Current NWS doppler radar
Dual-pol radar
Current NWS doppler radar Dual-polarimetric radar

Dual Polarization Technology As Explained by "That Weather Show"

 

Benefits of Dual-Pol
  • Improved accuracy of precipitation estimates, leading to better flash flood detection
  • Ability to discern between heavy rain, hail, snow, and sleet
  • Improved detection of non-meteorological echoes (e.g. ground clutter, chaff, anomalous propagation, birds, and tornado debris)
  • Detection of aircraft icing conditions
  • Identification of the melting layer (e.g. bright band)

Dual-Pol will not improve tornado lead times or be able to provide exact precipitation type on the ground.

Dual-Pol Products & Applications
The base radar products that have been available to users are base reflectivity, base velocity, and spectrum width. Three new base products will be available after the dual-pol upgrade, including differential reflectivity (ZDR), correlation coefficient (CC), and specific differential phase (KDP). In addition to these three new base products, there will be several dervied products. These include a melting layer (ML) product, a hydrometeor classification algorithm (HCA) product, and eight new precipitation products. Hover your mouse over the labels below to see examples of the three new dual-pol base products and a derived product called Hydrometeor Classification Algorithm (HCA). Images courtesy of the Warning Decision Training Branch.

Differential Reflectivity

APPLICATIONS
Using correlation coefficient to identify tornadic debris in a thunderstorm.
In the case of the Adairsville, GA tornado, meteorologist were able to detect a debris signature in the correlation coefficient (CC) field. The very low (blue) values of CC indicate that the signal there is not do to water or precipitation.



Using differential reflectivity to identify a hail core
In the case of severe storms, meteorologists are able to detect a hail signature in the differential reflectivity field (zdr). The slightly low (green and blue) values of ZDR indicate that the hydrometeors in that region are more spherical rather than rain drops which tend to appear more oval in shape.

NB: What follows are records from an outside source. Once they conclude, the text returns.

/-! ### `State.handOver` -/

@[simp] theorem State.handOver_params (w : Word16) : (s.handOver w).params = s.params := by unfold State.handOver; split <;> rfl
@[simp] theorem State.handOver_inited (w : Word16) : (s.handOver w).inited = s.inited := by unfold State.handOver; split <;> rfl
@[simp] theorem State.handOver_desync (w : Word16) : (s.handOver w).desync = s.desync := by unfold State.handOver; split <;> rfl
@[simp] theorem State.handOver_refHz (w : Word16) : (s.handOver w).refHz = s.refHz := by unfold State.handOver; split <;> rfl
@[simp] theorem State.handOver_shadow (w : Word16) : (s.handOver w).shadow = s.shadow := by unfold State.handOver; split <;> rfl
@[simp] theorem State.handOver_plan (w : Word16) : (s.handOver w).plan = s.plan := by unfold State.handOver; split <;> rfl
@[simp] theorem State.handOver_selOut (w : Word16) : (s.handOver w).selOut = s.selOut := by unfold State.handOver; split <;> rfl
@[simp] theorem State.handOver_rstOut (w : Word16) : (s.handOver w).rstOut = s.rstOut := by unfold State.handOver; split <;> rfl
@[simp] theorem State.handOver_port (w : Word16) : (s.handOver w).port = s.port := by unfold State.handOver; split <;> rfl
@[simp] theorem State.handOver_answers (w : Word16) : (s.handOver w).answers = s.answers := by unfold State.handOver; split <;> rfl
@[simp] theorem State.handOver_replyDraws (w : Word16) : (s.handOver w).replyDraws = s.replyDraws := by unfold State.handOver; split <;> rfl
@[simp] theorem State.handOver_receiver (w : Word16) : (s.handOver w).receiver = s.receiver := by unfold State.handOver; split <;> rfl
@[simp] theorem State.handOver_deviceDraws (w : Word16) : (s.handOver w).deviceDraws = s.deviceDraws := by unfold State.handOver; split <;> rfl
@[simp] theorem State.handOver_awaiting (w : Word16) : (s.handOver w).awaiting = true := by
  unfold State.handOver; split <;> simp_all

/-! ### `State.commitUpdate` -/

@[simp] theorem State.commitUpdate_params (c : Commit) : (s.commitUpdate c).params = s.params := by cases c <;> rfl
@[simp] theorem State.commitUpdate_plan (c : Commit) : (s.commitUpdate c).plan = s.plan := by cases c <;> rfl
@[simp] theorem State.commitUpdate_awaiting (c : Commit) : (s.commitUpdate c).awaiting = s.awaiting := by cases c <;> rfl
@[simp] theorem State.commitUpdate_selOut (c : Commit) : (s.commitUpdate c).selOut = s.selOut := by cases c <;> rfl
@[simp] theorem State.commitUpdate_rstOut (c : Commit) : (s.commitUpdate c).rstOut = s.rstOut := by cases c <;> rfl
@[simp] theorem State.commitUpdate_port (c : Commit) : (s.commitUpdate c).port = s.port := by cases c <;> rfl
@[simp] theorem State.commitUpdate_log (c : Commit) : (s.commitUpdate c).log = s.log := by cases c <;> rfl
@[simp] theorem State.commitUpdate_answers (c : Commit) : (s.commitUpdate c).answers = s.answers := by cases c <;> rfl
@[simp] theorem State.commitUpdate_replyDraws (c : Commit) : (s.commitUpdate c).replyDraws = s.replyDraws := by cases c <;> rfl
@[simp] theorem State.commitUpdate_receiver (c : Commit) : (s.commitUpdate c).receiver = s.receiver := by cases c <;> rfl
@[simp] theorem State.commitUpdate_deviceDraws (c : Commit) : (s.commitUpdate c).deviceDraws = s.deviceDraws := by cases c <;> rfl

/-- A word handed over for the first time is recorded (R290). -/
@[simp] theorem State.handOver_log_of_idle (w : Word16) (h : s.awaiting = false) :
    (s.handOver w).log = s.log ++ [.event (.xfer w)] := by
  simp [State.handOver, h]

/-- A word already handed over is not recorded again (R290). -/
@[simp] theorem State.handOver_of_awaiting (w : Word16) (h : s.awaiting = true) : s.handOver w = s := by
  simp [State.handOver, h]

/-- The first listed answer is the next one. -/
theorem State.nextReply_of_cons (r : Option Reply) (as : List (Option Reply)) (h : s.answers = r :: as) :
    s.nextReply = r := by
  simp [State.nextReply, h]

/-- Taking a listed answer removes it and draws nothing. -/
theorem State.takeReply_of_cons (r : Option Reply) (as : List (Option Reply)) (h : s.answers = r :: as) :
    s.takeReply = { s with answers := as } := by
  simp [State.takeReply, h]

/-! ### The views of the log -/

@[simp] theorem State.trace_emit (x : PortItem) :
    (s.emit x).trace = s.trace ++ [x].filterMap (fun
      | .event e => some e
      | .command _ => none
      | .answer _ => none
      | .result _ => none) :=
  List.filterMap_append

/-- A refusal adds no event (R242). -/
@[simp] theorem State.refuse_trace (r : Result) : (s.refuse r).trace = s.trace := by
  simp [State.trace]

/-- A refusal gives its one result (R108). -/
@[simp] theorem State.refuse_results (r : Result) : (s.refuse r).results = s.results ++ [r] := by
  simp [State.results]

/-- A refusal accepts no command. -/
@[simp] theorem State.refuse_commands (r : Result) : (s.refuse r).commands = s.commands := by
  simp [State.commands]

@[simp] theorem State.accept_trace (c : CmdWord) (ps : List CmdWord) : (s.accept c ps).trace = s.trace := by
  simp [State.trace]

@[simp] theorem State.accept_results (c : CmdWord) (ps : List CmdWord) : (s.accept c ps).results = s.results := by
  simp [State.results]

@[simp] theorem State.accept_commands (c : CmdWord) (ps : List CmdWord) :
    (s.accept c ps).commands = s.commands ++ [c] := by
  simp [State.commands]

end Sys2Proof.Machine
end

Using correlation coefficient to identify the melting layer and thunderstorm updrafts
In the case of the winter weather, meteorologists can detect when ice melts to snow in the CC field. The yellow (blue) values of CC indicate that the hydrometeors are undergoing a transition as they fall to the ground.  Addtionally during updrafts when liquid water is forced upward, dual-pol is able to detect a difference in the field between the ice crystals and the liquid water being forced upward.



Using specific differential phase to identify the melting layer and thunderstorm updrafts
Addtionally, meteorologists can detect when the melting layer and updrafts in the specific differential phase field. The lighter red values of KDP indicate that the hydrometeors are undergoing a phase transition as they fall to the ground or in the case of the updraft, some hyrdometeors are a different phase from the surrounding ice crystals.